On Wednesday 5th June, Years 10 and 12 students at Aylesbury UTC in Buckinghamshire are in for a real treat when multi award-winning author Anthony McGowan visits them.  

Anthony’s debut novel was an adult thriller, Stag Hunt published to wide critical acclaim in 2004 with a  sequel, Mortal Coil, out in 2005. In the same year, Random House published Hellbent, which was his first novel for teenagers, described by The Times as ‘a brilliantly nauseating thriller’. A second young-adult book, Henry Tumour, was published in April 2006. According to The Guardian, ‘Henry Tumour is a boisterous, anarchic, frequently vulgar comedy about a boy with a brain tumour. It is very, very funny. It is also a wise, sensitive and questioning novel about the opposing forces that make us what we are.’ Henry Tumour won the 2006 Booktrust Teenage prize, the 2007 Catalyst Award, and was shortlisted for several other major awards. The Knife That Killed Me, was published in 2008. It deals in a hard-hitting, intensely realised way with the problems of knife crime and youth violence. The novel was filmed and released in July 2014.  

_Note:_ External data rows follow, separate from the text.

@[simp] theorem State.reserve_frame (s : State) (a : Account) (cost : Nat) :
    (s.reserve a cost).link = s.link ∧ (s.reserve a cost).intake = s.intake ∧ (s.reserve a cost).spool = s.spool ∧
    (s.reserve a cost).jobs = s.jobs ∧ (s.reserve a cost).binder = s.binder ∧ (s.reserve a cost).ports = s.ports ∧
    (s.reserve a cost).table = s.table ∧ (s.reserve a cost).locks = s.locks ∧
    (s.reserve a cost).meter.rates = s.meter.rates ∧ (s.reserve a cost).meter.periodTimer = s.meter.periodTimer ∧
    (s.reserve a cost).alerts = s.alerts ∧ (s.reserve a cost).notices.mask = s.notices.mask ∧
    (s.reserve a cost).notices.reports = s.notices.reports ∧ (s.reserve a cost).control = s.control ∧
    (s.reserve a cost).pressOut = s.pressOut ∧ (s.reserve a cost).freeTick = s.freeTick ∧
    (s.reserve a cost).pending = s.pending := by
  unfold State.reserve; dsimp only; (repeat' split) <;> simp

@[simp] theorem State.charge_frame (s : State) (e : InFlight) :
    (s.charge e).link = s.link ∧ (s.charge e).intake = s.intake ∧ (s.charge e).spool = s.spool ∧
    (s.charge e).jobs.ended = s.jobs.ended ∧ (s.charge e).binder = s.binder ∧ (s.charge e).ports = s.ports ∧
    (s.charge e).table = s.table ∧ (s.charge e).locks = s.locks ∧ (s.charge e).meter.rates = s.meter.rates ∧
    (s.charge e).meter.periodTimer = s.meter.periodTimer ∧ (s.charge e).alerts = s.alerts ∧
    (s.charge e).notices = s.notices ∧ (s.charge e).control = s.control ∧ (s.charge e).pressOut = s.pressOut ∧
    (s.charge e).freeTick = s.freeTick ∧ (s.charge e).pending = s.pending := by
  unfold State.charge; (repeat' split) <;> simp

@[simp] theorem State.releaseReservation_frame (s : State) (e : InFlight) :
    (s.releaseReservation e).link = s.link ∧ (s.releaseReservation e).intake = s.intake ∧
    (s.releaseReservation e).spool = s.spool ∧ (s.releaseReservation e).jobs.ended = s.jobs.ended ∧
    (s.releaseReservation e).binder = s.binder ∧ (s.releaseReservation e).ports = s.ports ∧
    (s.releaseReservation e).table = s.table ∧ (s.releaseReservation e).locks = s.locks ∧
    (s.releaseReservation e).meter.rates = s.meter.rates ∧
    (s.releaseReservation e).meter.periodTimer = s.meter.periodTimer ∧ (s.releaseReservation e).alerts = s.alerts ∧
    (s.releaseReservation e).notices.mask = s.notices.mask ∧
    (s.releaseReservation e).notices.reports = s.notices.reports ∧ (s.releaseReservation e).control = s.control ∧
    (s.releaseReservation e).pressOut = s.pressOut ∧ (s.releaseReservation e).freeTick = s.freeTick ∧
    (s.releaseReservation e).pending = s.pending := by
  unfold State.releaseReservation; dsimp only; (repeat' split) <;> simp

@[simp] theorem State.raise_frame (s : State) (p : Port) (k : AlertKind) (l : Option JamLocation) (pos : Option (Nat × Nat)) :
    (s.raise p k l pos).link = s.link ∧ (s.raise p k l pos).intake = s.intake ∧
    (s.raise p k l pos).spool = s.spool ∧ (s.raise p k l pos).jobs = s.jobs ∧
    (s.raise p k l pos).binder = s.binder ∧ (s.raise p k l pos).ports = s.ports ∧
    (s.raise p k l pos).table = s.table ∧ (s.raise p k l pos).locks = s.locks ∧
    (s.raise p k l pos).meter = s.meter ∧ (s.raise p k l pos).notices = s.notices ∧
    (s.raise p k l pos).control = s.control ∧ (s.raise p k l pos).pressOut = s.pressOut ∧
    (s.raise p k l pos).freeTick = s.freeTick ∧ (s.raise p k l pos).pending = s.pending := by
  simp [State.raise]

@[simp] theorem State.raiseMismatch_frame (s : State) (p : Port) :
    (s.raiseMismatch p).link = s.link ∧ (s.raiseMismatch p).intake = s.intake ∧
    (s.raiseMismatch p).spool = s.spool ∧ (s.raiseMismatch p).jobs = s.jobs ∧
    (s.raiseMismatch p).binder = s.binder ∧ (s.raiseMismatch p).ports = s.ports ∧
    (s.raiseMismatch p).table = s.table ∧ (s.raiseMismatch p).locks = s.locks ∧
    (s.raiseMismatch p).meter = s.meter ∧ (s.raiseMismatch p).notices = s.notices ∧
    (s.raiseMismatch p).control = s.control ∧ (s.raiseMismatch p).pressOut = s.pressOut ∧
    (s.raiseMismatch p).freeTick = s.freeTick ∧ (s.raiseMismatch p).pending = s.pending := by
  unfold State.raiseMismatch; simp
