@[simp] theorem standbyAll_frame (before s : State) :
    (allPorts.foldl (State.settleStandby before) s).link = s.link ∧
    (allPorts.foldl (State.settleStandby before) s).intake = s.intake ∧
    (allPorts.foldl (State.settleStandby before) s).spool = s.spool ∧
    (allPorts.foldl (State.settleStandby before) s).jobs = s.jobs ∧
    (allPorts.foldl (State.settleStandby before) s).binder = s.binder ∧
    (allPorts.foldl (State.settleStandby before) s).table = s.table ∧
    (allPorts.foldl (State.settleStandby before) s).locks = s.locks ∧
    (allPorts.foldl (State.settleStandby before) s).meter = s.meter ∧
    (allPorts.foldl (State.settleStandby before) s).alerts = s.alerts ∧
    (allPorts.foldl (State.settleStandby before) s).notices = s.notices ∧
    (allPorts.foldl (State.settleStandby before) s).control = s.control ∧
    (allPorts.foldl (State.settleStandby before) s).pressOut = s.pressOut ∧
    (allPorts.foldl (State.settleStandby before) s).freeTick = s.freeTick ∧
    (allPorts.foldl (State.settleStandby before) s).pending = s.pending := by
  exact foldl_relates (fun a b : State =>
      b.link = a.link ∧ b.intake = a.intake ∧ b.spool = a.spool ∧ b.jobs = a.jobs ∧ b.binder = a.binder ∧
      b.table = a.table ∧ b.locks = a.locks ∧ b.meter = a.meter ∧ b.alerts = a.alerts ∧ b.notices = a.notices ∧
      b.control = a.control ∧ b.pressOut = a.pressOut ∧ b.freeTick = a.freeTick ∧ b.pending = a.pending)
    (by simp) (by intro a b c h1 h2; simp_all) (State.settleStandby before) (by intro s x; simp) allPorts s

@[simp] theorem State.settleSpool_frame (before s : State) :
    (State.settleSpool before s).link = s.link ∧ (State.settleSpool before s).intake = s.intake ∧
    (State.settleSpool before s).spool.pool = s.spool.pool ∧
    (State.settleSpool before s).spool.links = s.spool.links ∧
    (State.settleSpool before s).spool.mem = s.spool.mem ∧
    (State.settleSpool before s).spool.ranks = s.spool.ranks ∧ (State.settleSpool before s).jobs = s.jobs ∧
    (State.settleSpool before s).binder = s.binder ∧ (State.settleSpool before s).table = s.table ∧
    (State.settleSpool before s).locks = s.locks ∧ (State.settleSpool before s).meter = s.meter ∧
    (State.settleSpool before s).alerts = s.alerts ∧ (State.settleSpool before s).notices = s.notices ∧
    (State.settleSpool before s).control = s.control ∧ (State.settleSpool before s).pending = s.pending := by
  simp [State.settleSpool]

@[simp] theorem State.closing_frame (before s : State) :
    (State.closing before s).spool.pool = s.spool.pool ∧ (State.closing before s).spool.links = s.spool.links ∧
    (State.closing before s).spool.mem = s.spool.mem ∧ (State.closing before s).spool.ranks = s.spool.ranks ∧
    (State.closing before s).binder.routes = s.binder.routes ∧
    (State.closing before s).binder.unbound = s.binder.unbound ∧
    (State.closing before s).binder.queues = s.binder.queues ∧
    (State.closing before s).binder.bindOrder = s.binder.bindOrder ∧ (State.closing before s).table = s.table ∧
    (State.closing before s).meter = s.meter ∧ (State.closing before s).notices.mask = s.notices.mask ∧
    (State.closing before s).control = s.control ∧ (State.closing before s).pending = s.pending := by
  simp [State.closing]

end Sys2Proof.Machine
end

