-- ==== Sys2Proof/Laws/Queues.lean ====
section
/-! SUPPORT. What joining a run queue can do: a job enters at one place, and the jobs already there keep their order. -/

namespace Sys2Proof.Machine

/-- A slot enters behind every slot that it does not come before, up to the first that it comes before. -/
theorem insertBefore_splits (f : JobSlot → JobSlot → Bool) (j : JobSlot) (l : List JobSlot) :
    ∃ a b, l = a ++ b ∧ insertBefore f j l = a ++ j :: b ∧ (∀ k ∈ a, f j k = false)
      ∧ ∀ k, b.head? = some k → f j k = true := by
  induction l with
  | nil => exact ⟨[], [], rfl, rfl, by simp, by simp⟩
  | cons x rest ih =>
    by_cases h : f j x = true
    · exact ⟨[], x :: rest, rfl, by simp [insertBefore, h], by simp, by simpa using h⟩
    · obtain ⟨a, b, hl, hi, ha, hb⟩ := ih
      refine ⟨x :: a, b, by simp [hl], by simp [insertBefore, h, hi], ?_, hb⟩
      simpa [h] using ha

@[simp] theorem length_insertBefore (f : JobSlot → JobSlot → Bool) (j : JobSlot) (l : List JobSlot) :
    (insertBefore f j l).length = l.length + 1 := by
  obtain ⟨a, b, rfl, h, _⟩ := insertBefore_splits f j l
  simp [h]; omega

@[simp] theorem mem_insertBefore (f : JobSlot → JobSlot → Bool) (j k : JobSlot) (l : List JobSlot) :
    k ∈ insertBefore f j l ↔ k = j ∨ k ∈ l := by
  obtain ⟨a, b, rfl, h, _⟩ := insertBefore_splits f j l
  simp only [h, List.mem_append, List.mem_cons]
  tauto

@[simp] theorem State.queue_modQueue (s : State) (p : Port) (f : List JobSlot → List JobSlot) :
    (s.modQueue p f).queue p = f (s.queue p) := by simp [State.queue, State.modQueue]

theorem State.queue_modQueue_ne (s : State) {p q : Port} (f : List JobSlot → List JobSlot) (h : q ≠ p) :
    (s.modQueue p f).queue q = s.queue q := tget_tset_ne _ _ h

end Sys2Proof.Machine
end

His other titles include Hello Darkness, and the Brock/Pike/Rook/Lark quartet (The Truth of Things series). Lark won the CILIP Carnegie medal in 2020. The Art of Failing published by Oneworld in 2017 is a humorous account of the writer’s life. How to Teach Philosophy to Your Dog, an introduction to philosophy, was published in 2019. Dogs of the Deadlands published in 2022 was shortlisted for The Week Junior Book Awards. He has also written feature articles for The Sunday Telegraph, The Guardian, The Times and the Evening Standard, on subjects ranging from the nightmare of being a relative failure married to a superwoman, to travel, and the dangers of hunting rats with a crossbow. 

Anthony will be talking to the students about the inspiration for their own writing, enthusing them about the joy of reading and stimulating their creative writing. Each participating student will also be gifted a copy of one of Anthony’s books, which he will sign and dedicate. A signed book can be a permanent reminder of a special experience and can reinforce the message about the pleasure and importance of reading. 

The visit is part of a Literacy Project funded by the Merchant Taylors’ Foundation working with Authors Aloud UK, taking authors into schools in Southwark, Aylesbury, Wallingford and Londonderry. The aim is that by meeting the authors, young people will be encouraged to increase their reading for pleasure and develop their creative writing skills, and it will support the literacy work that is done in the school.